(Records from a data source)
┌──

/-- POOL ADD of pages that may be given. -/
theorem poolAdd_completes {ps : List Nat} (hn : c.a2.toNat ≤ 1572864) (hh : c.a1.toNat + 8 * c.a2.toNat ≤ 2 ^ 47)
    (hps : s.pageList c.a1 c.a2.toNat = ps) (hnd : ps.Nodup) (hok : ∀ p ∈ ps, s.pageBad cap p = false) :
    Completes (.poolAdd c) c s ((s.givePages cap ps).poolAnswer cap false).poolChecks [] := by
  subst hcap
  have hx : exec (.poolAdd c) s = execPoolAdd c s := rfl
  have hhost : hostOk c.a1 (8 * c.a2.toNat) = true := decide_eq_true hh
  simp only [execPoolAdd, hhost, hn, hps, decide_true, Bool.and_self, if_true] at hx
  refine (completes_of_accepted hf hr he hx ?_ :)
  simpa [needOwner_of_owner ho, codeIf, ha, hn, length_eraseDups_of_nodup hnd] using hok

/-- POOL DENY. -/
theorem poolDeny_completes : Completes (.poolDeny c) c s (s.poolAnswer cap true) [] := by
  subst hcap
  have hx : exec (.poolDeny c) s = execPoolDeny c s := rfl
  refine (completes_of_accepted hf hr he hx ?_ :)
  simp [needOwner_of_owner ho, codeIf, ha]

end

/-- Settles O47: the commands complete by the checks that they pass, and the pools that they leave are those of `growPool`, `shrinkPool`, `givePages` and `poolAnswer`. -/
theorem poolCommands : Obligations.PoolCommands := by
  intro s c hf hr he ho ha cap n
  have hcap : cap = decide (c.a0.toNat = 1) := rfl
  have hn : n = c.a1.toNat / 65536 := rfl
  clear_value cap n
  refine ⟨fun hsz hal => ⟨fun hgrow hroom => ?_, fun hshrink => ?_⟩, ?_, ?_⟩
  · have h := setPoolSize_completes hf hr he ho ha hcap hn hsz hal fun _ => hroom
    rw [if_pos hgrow] at h
    exact ⟨_, h, growPool_size .., growPool_count .., growPool_other .., fun x => growPool_reserves s _ _⟩
  · have h := setPoolSize_completes hf hr he ho ha hcap hn hsz hal fun hgrow => absurd hgrow (Nat.not_lt.mpr hshrink)
    rw [if_neg (Nat.not_lt.mpr hshrink)] at h
    refine ⟨_, h, shrinkPool_size .., shrinkPool_other .., ?_⟩
    rw [shrinkPool_count]
    omega
  · rintro k rfl hk hh ps hnd hps
    have hok : ∀ p ∈ ps, s.pageBad cap p = false := fun p hp => by
      obtain ⟨hal, hlo, hhi, hfree⟩ := hps p hp
      exact pageBad_eq_false hal hlo hhi hfree
    refine ⟨s.givePages cap ps, _, poolAdd_completes hf hr he ho ha hcap hk hh rfl hnd hok, rfl, ?_, givePages_camps .., fun p hp =>
      ⟨givePages_reserves s _ hp, ?_⟩⟩
    · simp [givePages_count, ps]
    · simpa [givePages_free] using .inr hp
  · exact ⟨_, poolDeny_completes hf hr he ho ha hcap, poolAnswer_frame .., poolAnswer_length .., fun k hk =>
      ⟨poolAnswer_not_dry s _ _ hk, fun u hu p hp => poolAnswer_no_wait s _ _ hk hu hp⟩⟩

end Sys2Proof.Machine
end

section
/-! Fences and hints: a fence with nothing left to wait for, and the access counters that `tier` sets (05 R112, R114, 08 R186, R187). -/

namespace Sys2Proof.Machine

/-! ### SEEN of the active lanes (R114) -/

/-- The Groundsheet's SEEN becomes `g`, and each active lane's SEEN is `f` of the lane. -/
def State.withSeen (s : State) (g : W64) (f : Lane → W64) : State :=
  { s with
    gseen := g
    tr := { s.tr with lanes := onLanes s.sp.mask (fun _ l => { l with seen := f l }) s.tr.lanes } }

theorem exists_exchange_eq_withSeen (s : State) (o : Ord) : ∃ g, s.exchange o s.sp.mask = s.withSeen g fun l => (s.seenLane o l).seen :=
  ⟨_, rfl⟩

theorem takeStamp_eq_withSeen (s : State) (x : W64) : s.takeStamp x = s.withSeen (maxW s.gseen x) fun _ => maxW x s.gseen := rfl

section
variable (s : State) (g : W64) (f : Lane → W64) {l : Nat}

theorem lane_withSeen_active (h : s.active l) : (s.withSeen g f).tr.lane l = { s.tr.lane l with seen := f (s.tr.lane l) } := by
  obtain ⟨hl, hm⟩ := h
  exact (lane_onLanes hl).trans (if_pos hm)

theorem lane_withSeen_idle (h : inMask s.sp.mask l = false) : (s.withSeen g f).tr.lane l = s.tr.lane l :=
  lane_onLanes_idle h

/-- An instruction that changes only SEEN and goes on keeps the frame of an access. -/
theorem accessFrame_withSeen {o : Ord} (hf : o ≠ .sc → ∀ l, f l = maxW l.seen s.gseen) : AccessFrame s (s.withSeen g f).advance o where
  rest := rfl
  loop := ⟨[], by simp [State.withSeen, State.advance]⟩
  bytes _ := rfl
  idle _ hl := lane_withSeen_idle s g f hl
  seen ho l hl := (congrArg Lane.seen (lane_withSeen_active s g f hl)).trans (hf ho _)

end

/-! ### What a fence waits for (R112, R186) -/

theorem fenceWait_of_fenceMet {s : State} {o : Ord} (h : s.FenceMet o) : s.fenceWait o s.sp.mask = none := by
  obtain ⟨hbound, hrel⟩ := h
  cases hr : releases o with
  | false => simp [State.fenceWait, hbound, hr]
  | true =>
    obtain ⟨hstores, hdue⟩ := hrel hr
    simp [State.fenceWait, hbound, hr, hstores, hdue]

theorem fenceWait_of_pending {s : State} {o : Ord} {m : Mask} {n : Nat} (hb : s.unbound m = none) (hr : releases o = true)
    (hp : s.pendingOf m = some n) : s.fenceWait o m = some (s.push (.storeCommit n)) := by
  simp [State.fenceWait, hb, hr, hp, State.holdFor]

/-- A fence with nothing to wait for changes SEEN alone: by its own stamp when it is `.sc`, by exchange with the Groundsheet otherwise. -/
theorem fenceAt_of_fenceMet {s : State} {o : Ord} (h : s.FenceMet o) :
    ∃ g f, s.fenceAt o = (s.withSeen g f).advance ∧ (o ≠ .sc → ∀ l, f l = maxW l.seen s.gseen) := by
  rw [State.fenceAt, fenceWait_of_fenceMet h]
  by_cases ho : o = .sc
  · subst ho
    exact ⟨_, _, congrArg State.advance (takeStamp_eq_withSeen s s.fenceStamp), fun hsc => absurd rfl hsc⟩
  · obtain ⟨g, hg⟩ := exists_exchange_eq_withSeen s o
    refine ⟨g, fun l => (s.seenLane o l).seen, ?_, fun _ l => ?_⟩
    · simp only [beq_iff_eq, ho, if_false, hg]
    · simp [State.seenLane, ho]

/-! ### The access counters (R187, 04 R99) -/

section
variable (s : State) (c : List (Nat × Nat))

theorem walkTree_counters (n p va : Nat) : ({ s with counters := c } : State).walkTree n p va = s.walkTree n p va := by
  induction n generalizing p with
  | zero => rfl
  | succ n ih =>
    simp only [State.walkTree, ih]
    rfl

theorem descs_counters (n p : Nat) : ({ s with counters := c } : State).descs n p = s.descs n p := by
  induction n generalizing p with
  | zero => rfl
  | succ n ih =>
    have hkids : State.descs { s with counters := c } n = State.descs s n := funext ih
    simp only [State.descs, hkids]
    rfl

theorem lookup_counters (tree va : Nat) : ({ s with counters := c } : State).lookup tree va = s.lookup tree va := by
  simp only [State.lookup, walkTree_counters]

/-- Which granules a span overlaps is a matter of the tree alone. -/
theorem migGranules_counters (tree lo hi : Nat) : ({ s with counters := c } : State).migGranules tree lo hi = s.migGranules tree lo hi := by
  simp only [State.migGranules, descs_counters, lookup_counters]
  rfl

end

/-- The numbers of the granules of migrate ranges that a span overlaps; none of an empty span or under a tag. -/
def State.spanGranules (s : State) (tree a len : Nat) : List Nat :=
  if len = 0 || tagOf a != 0 then [] else (s.migGranules tree (a / 65536 * 65536) (a + len)).map fun x => fld x.2.2 16 32

theorem mem_spanGranules {s : State} {tree a len g : Nat} :
    g ∈ s.spanGranules tree a len ↔
      len ≠ 0 ∧ tagOf a = 0 ∧ ∃ x ∈ s.migGranules tree (a / 65536 * 65536) (a + len), fld x.2.2 16 32 = g := by
  unfold State.spanGranules
  by_cases hnone : len = 0 ∨ tagOf a ≠ 0
  · have hspan : ¬ (len ≠ 0 ∧ tagOf a = 0) := fun h => hnone.elim h.1 (absurd h.2)
    simp [hnone, ← and_assoc, hspan]
  · obtain ⟨hlen, htag⟩ := not_or.mp hnone
    simp [hlen, Decidable.of_not_not htag]

/-- Counters after those of some granules are set. -/
def setCountersOf (gs : List Nat) (v : Nat) (c : List (Nat × Nat)) : List (Nat × Nat) := gs.foldl (fun c g => setNum g v c) c

theorem setCountersOf_cons (g : Nat) (gs : List Nat) (v : Nat) (c : List (Nat × Nat)) :
    setCountersOf (g :: gs) v c = setCountersOf gs v (setNum g v c) := rfl

theorem setCountersOf_append (gs hs : List Nat) (v : Nat) (c : List (Nat × Nat)) :
    setCountersOf (gs ++ hs) v c = setCountersOf hs v (setCountersOf gs v c) := List.foldl_append

/-- A granule whose counter is set has that value, and every other keeps its own. -/
theorem find_setCountersOf (gs : List Nat) (v g : Nat) (c : List (Nat × Nat)) :
    ((setCountersOf gs v c).find? fun p => p.1 = g) = if g ∈ gs then some (g, v) else c.find? fun p => p.1 = g := by
  induction gs generalizing c with
  | nil => rfl
  | cons x xs ih =>
    rw [setCountersOf_cons, ih, find_setNum]
    by_cases hx : g = x <;> simp [hx]

theorem setCounters_eq (s : State) (tree a len v : Nat) :
    s.setCounters tree a len v = { s with counters := setCountersOf (s.spanGranules tree a len) v s.counters } := by
  unfold State.setCounters State.spanGranules
  split
  · rfl
  · simp only [setCountersOf, List.foldl_map]

/-- Setting the counters of one span after another sets those of the granules of all. -/
theorem foldl_setCounters (s : State) (tree v : Nat) (a len : Nat → Nat) (ls : List Nat) (c : List (Nat × Nat)) :
    ls.foldl (fun t l => t.setCounters tree (a l) (len l) v) { s with counters := c } =
      { s with counters := setCountersOf (ls.flatMap fun l => s.spanGranules tree (a l) (len l)) v c } := by
  induction ls generalizing c with
  | nil => rfl
  | cons l ls ih =>
    have hspan : ({ s with counters := c } : State).spanGranules tree (a l) (len l) = s.spanGranules tree (a l) (len l) := by
      simp only [State.spanGranules, migGranules_counters]
    rw [List.foldl_cons, setCounters_eq, hspan, ih, List.flatMap_cons, setCountersOf_append]

/-- The granules whose counters `tier` sets. -/
def State.tierGranules (s : State) (a n : Val) : List Nat :=
  (lanesOf s.tr.width s.sp.mask).flatMap fun l => s.spanGranules s.lch.tree ((s.tr.lane l).nat a) ((s.tr.lane l).nat n)

theorem mem_lanesOf_active {s : State} {l : Nat} : l ∈ lanesOf s.tr.width s.sp.mask ↔ s.active l := by
  simp [lanesOf, State.active]

theorem mem_tierGranules {s : State} {a n : Val} {g : Nat} :
    g ∈ s.tierGranules a n ↔ ∃ l, s.active l ∧ (s.tr.lane l).nat n ≠ 0 ∧ tagOf ((s.tr.lane l).nat a) = 0 ∧
      ∃ x ∈ s.migGranules s.lch.tree ((s.tr.lane l).nat a / 65536 * 65536) ((s.tr.lane l).nat a + (s.tr.lane l).nat n), fld x.2.2 16 32 = g := by
  simp only [State.tierGranules, List.mem_flatMap, mem_lanesOf_active, mem_spanGranules]

theorem execTier_eq (k : Bool) (a n : Val) (s : State) :
    execTier k a n s = .next { s with
      sp := { s.sp with off := s.ctx.next }
      counters := setCountersOf (s.tierGranules a n) (if k then 0 else 255) s.counters } :=
  congrArg (fun t : State => Host.Outcome.next t.advance)
    (foldl_setCounters s s.lch.tree _ (fun l => (s.tr.lane l).nat a) (fun l => (s.tr.lane l).nat n) _ s.counters)

/-! ### The instructions -/

theorem exec_fence_of_fenceMet {s : State} {o : Ord} (sc : Scope) (h : s.FenceMet o) :
    ∃ t, exec (.fence o sc) s = .next t ∧ AccessFrame s t o ∧ t.cp = s.cp ∧ t.stores = s.stores ∧ t.sp.loop = s.sp.loop ∧
      ∀ l, s.active l → t.tr.lane l = { s.tr.lane l with seen := (t.tr.lane l).seen } := by
  obtain ⟨g, f, ht, hf⟩ := fenceAt_of_fenceMet h
  refine ⟨_, congrArg Host.Outcome.next ht, accessFrame_withSeen s g f hf, rfl, rfl, rfl, fun l hl => ?_⟩
  have hlane : (s.withSeen g f).advance.tr.lane l = _ := lane_withSeen_active s g f hl
  rw [hlane]

theorem exec_fence_of_pending {s : State} {o : Ord} {n : Nat} (sc : Scope) (hb : s.unbound s.sp.mask = none) (hr : releases o = true)
    (hp : s.pendingOf s.sp.mask = some n) : exec (.fence o sc) s = .next (s.push (.storeCommit n)) := by
  show Host.Outcome.next (s.fenceAt o) = _
  rw [State.fenceAt, fenceWait_of_pending hb hr hp]

/-- Settles O26: a fence that has nothing to wait for is `withSeen`, one with a pending store holds for it, and `tier` sets the counters of `tierGranules`. -/
theorem fencesAndHints : Obligations.FencesAndHints := by
  intro s o sc k a n
  refine ⟨exec_fence_of_fenceMet sc, fun _ => exec_fence_of_pending sc, rfl, _, execTier_eq k a n s, rfl, fun g => ?_⟩
  intro hit
  have hmem : g ∈ s.tierGranules a n ↔ hit := mem_tierGranules
  have hfind := find_setCountersOf (s.tierGranules a n) (if k then 0 else 255) g s.counters
  exact ⟨fun hg => hfind.trans (if_pos (hmem.mpr hg)), fun hg => hfind.trans (if_neg (mt hmem.mp hg))⟩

└──

| WHAT TO PRODUCE |
Your answer should consist of the lines from the line with "The instructions -/" to the line with "t.sp.loop = s.sp.loop ∧" above, repeated exactly, both ends included.

| EXERCISE OUTPUT |
/-! ### The instructions -/

theorem exec_fence_of_fenceMet {s : State} {o : Ord} (sc : Scope) (h : s.FenceMet o) :
    ∃ t, exec (.fence o sc) s = .next t ∧ AccessFrame s t o ∧ t.cp = s.cp ∧ t.stores = s.stores ∧ t.sp.loop = s.sp.loop ∧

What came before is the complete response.